Сперва все было хорошо, может быть потому, что шли картины из иностранной жизни и мама оставалась равнодушной к страданиям чуждых ей «королев полусвета». Но потом содержатель кино нашел где-то в самом Лопахине много русских картин с участием Мозжухина и Веры Холодной, и мама так увлеклась, что ни о чем больше не могла ни думать, ни говорить. Каждый вечер, возвращаясь из кино, она приглашала Марию Петровну и Надежду Петровну и, помолодевшая, повеселевшая, с воодушевлением рассказывала очередную фильму — тогда говорили не фильм, а фильма. Особенно сильные сцены она изображала в лицах и однажды чуть не выбросилась через окно, играя Лисенко в «Не подходите к ней с расспросами…» — это была знаменитая фильма.
Это повторилось совсем недавно, когда мама вдруг затосковала по Петрограду, по Нарвской заставе, вообще по тем годам, когда она работала у мадам Бризак за восемь с полтиной в месяц. Я стала доказывать, что это политическая незрелость, но она ответила: «Ах, Танечка, ты не понимаешь, я была тогда молода!» Давным-давно она не вспоминала о Василии Алексеевиче Быстрове, а тут вдруг села писать ему на Путиловский завод и рассердилась, когда я стала подшучивать, что этот загадочный Василий Алексеевич, наверно, был в нее когда-то влюблен. Две недели только и было разговоров о том, что летом мама возьмет отпуск, поедет со мной в Петроград и найдет Василия
Алексеевича, который теперь, после революции, по маминому мнению, должен был стать по меньшей мере председателем горсовета.

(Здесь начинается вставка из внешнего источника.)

-- ==== Sys2Proof/Machine/Flags.lean ====
section
/-! DEFINITION. The arithmetic flags (01 R28) and exact arithmetic rounded once (03 R70 to R92): FP32 and
BF16, the correctly rounded functions, conversions, stochastic rounding, block formats and the matrix path. -/

namespace Sys2Proof.Machine

/-- Flags in the bit layout of AFLAGS (R28). -/
abbrev Flags := BitVec 6

def fNV : Flags := 1
def fDZ : Flags := 2
def fOF : Flags := 4
def fUF : Flags := 8
def fNX : Flags := 16
def fSAT : Flags := 32

/-- The flags f when b holds. -/
def fIf (b : Bool) (f : Flags) : Flags := if b then f else 0

/-- A binary format: precision p, exponent emin of the least subnormal, width in bits (R71). -/
structure FFmt where
  p : Nat
  emin : Int
  w : Nat
  deriving DecidableEq, Repr

def fp32 : FFmt := ⟨24, -149, 32⟩
def bf16 : FFmt := ⟨8, -133, 16⟩

/-- An exact value: a NaN, an infinity, or (−1)^neg × m × 2^e. -/
inductive FVal where
  | nan (signalling : Bool)
  | inf (neg : Bool)
  | fin (neg : Bool) (m : Nat) (e : Int)
  deriving DecidableEq, Repr

/-- The value of a bit pattern; e is the exponent of the unit in the last place of its format (R71, R83). -/
def FFmt.unpack (f : FFmt) (x : Nat) : FVal :=
  let frac := x % 2 ^ (f.p - 1)
  let ex := (x / 2 ^ (f.p - 1)) % 256
  let neg := (x / 2 ^ (f.w - 1)) % 2 == 1
  if ex = 255 then
    (if frac = 0 then .inf neg else .nan ((frac / 2 ^ (f.p - 2)) % 2 == 0))
  else if ex = 0 then .fin neg frac f.emin
  else .fin neg (frac + 2 ^ (f.p - 1)) (f.emin + (ex : Int) - 1)

def FFmt.signBit (f : FFmt) (neg : Bool) : Nat := if neg then 2 ^ (f.w - 1) else 0
/-- The pattern of an infinity. -/
def FFmt.infP (f : FFmt) (neg : Bool) : Nat := f.signBit neg + 255 * 2 ^ (f.p - 1)
/-- The default NaN (R71). -/
def FFmt.nanP (f : FFmt) : Nat := 255 * 2 ^ (f.p - 1) + 2 ^ (f.p - 2)
/-- The largest finite magnitude. -/
def FFmt.maxP (f : FFmt) (neg : Bool) : Nat := f.signBit neg + 255 * 2 ^ (f.p - 1) - 1
def FFmt.zeroP (f : FFmt) (neg : Bool) : Nat := f.signBit neg

/-- A rounding mode with the generator's state after its step (R83). -/
inductive Mode where
  | rne
  | rtz
  | sr (rnd : W32)
  deriving DecidableEq, Repr

/-- Rounds m × 2^e, plus a positive excess below one unit of 2^e when sticky holds, to a multiple of
2^u: the multiple and whether it is inexact (R79, R83). -/
def roundUnit (md : Mode) (m : Nat) (e u : Int) (sticky : Bool) : Nat × Bool :=
  if u ≤ e then (m * 2 ^ (e - u).toNat, sticky)
  else
    let sh := (u - e).toNat
    let n := m >>> sh
    let r := m % 2 ^ sh
    let up := match md with
      | .rne => decide (2 * r > 2 ^ sh) || (decide (2 * r = 2 ^ sh) && (sticky || n % 2 == 1))
      | .rtz => false
      | .sr rnd =>
        let k := min 32 sh
        decide (rnd.toNat % 2 ^ k < r >>> (sh - k))
    (if up then n + 1 else n, r != 0 || sticky)

/-- The pattern of n × 2^u in a format, n × 2^u being representable or above its range (R80, R85). -/
def FFmt.pack (f : FFmt) (md : Mode) (neg : Bool) (n : Nat) (u : Int) : Nat × Bool :=
  let (n, u) := if n = 2 ^ f.p then (2 ^ (f.p - 1), u + 1) else (n, u)
  if n < 2 ^ (f.p - 1) then (f.signBit neg + n, false)
  else
    let ex := (u - f.emin).toNat + 1
    if 255 ≤ ex then ((if md = .rtz then f.maxP neg else f.infP neg), true)
    else (f.signBit neg + ex * 2 ^ (f.p - 1) + (n - 2 ^ (f.p - 1)), false)

/-- One rounding of an exact nonzero magnitude to a format, with the flags of R80 and R85: tininess is
detected after rounding. -/
def FFmt.round (f : FFmt) (md : Mode) (neg : Bool) (m : Nat) (e : Int) (sticky : Bool := false) : Nat × Flags :=
  if m = 0 then (f.zeroP neg, fIf sticky (fNX ||| fUF))
  else
    let lg : Int := (Nat.log2 m : Int) + e
    let uFree := lg - ((f.p : Int) - 1)
    let u := max f.emin uFree
    let (n, inexact) := roundUnit md m e u sticky
    let (n', _) := roundUnit md m e uFree sticky
    let tiny := decide (uFree < f.emin) &&
      !(decide (n' = 2 ^ f.p) && decide (uFree + 1 = f.emin))
    let (x, ovf) := f.pack md neg n u
    (x, fIf ovf (fOF ||| fNX) ||| fIf inexact fNX ||| fIf (tiny && inexact) fUF)

def anyNaN (a b : FVal) : Bool :=
  match a, b with
  | .nan _, _ => true
  | _, .nan _ => true
  | _, _ => false

/-- Whether a value is a signalling NaN. -/
def FVal.snan : FVal → Bool
  | .nan s => s
  | _ => false

def FVal.isNaN : FVal → Bool
  | .nan _ => true
  | _ => false

def FVal.neg : FVal → Bool
  | .nan _ => false
  | .inf n => n
  | .fin n _ _ => n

Но вот кончилось и это увлечение, и в несколько дней мама так изменилась, что ее стало трудно узнать. Скучная, усталая, она бродила по комнате и жаловалась на сердце. Какой-то врач велел ей прикладывать к сердцу блин из белой глины, и каждый день она прикладывала этот блин, но сердце не проходило.
Вот о чем мне непременно нужно было рассказать Мите!
Но было уже поздно, потому что он сказал весело:
— А теперь я послушаю Наталью Тихоновну, а этих девушек мы попросим исчезнуть, как дым.
Он ласково взглянул на Глашеньку и прибавил извиняющимся голосом:
— На десять минут.
Десять минут! Еще из передней услышав Глашенькин голос, я решила, что даже если мне придется умереть, все равно я попрошу у нее прощения и расскажу обо всем. Но я не знала, что она будет сидеть молча и лишь едва-едва снисходительно улыбаться в ответ на Митины, такие остроумные, шутки. Я не знала, что у меня каждую минуту будет останавливаться от волнения сердце — от волнения и непонятного чувства, казавшегося мне ненавистью к Глашеньке — к Глашеньке, которая была не виновата ни в чем!
Словом, в ту минуту, когда мы вышли в переднюю и, небрежно оглянувшись, уселись на сундук, еще недавно принадлежавший прокурору судебной палаты, я почувствовала, что мне гораздо легче проглотить язык, чем произнести хоть слово.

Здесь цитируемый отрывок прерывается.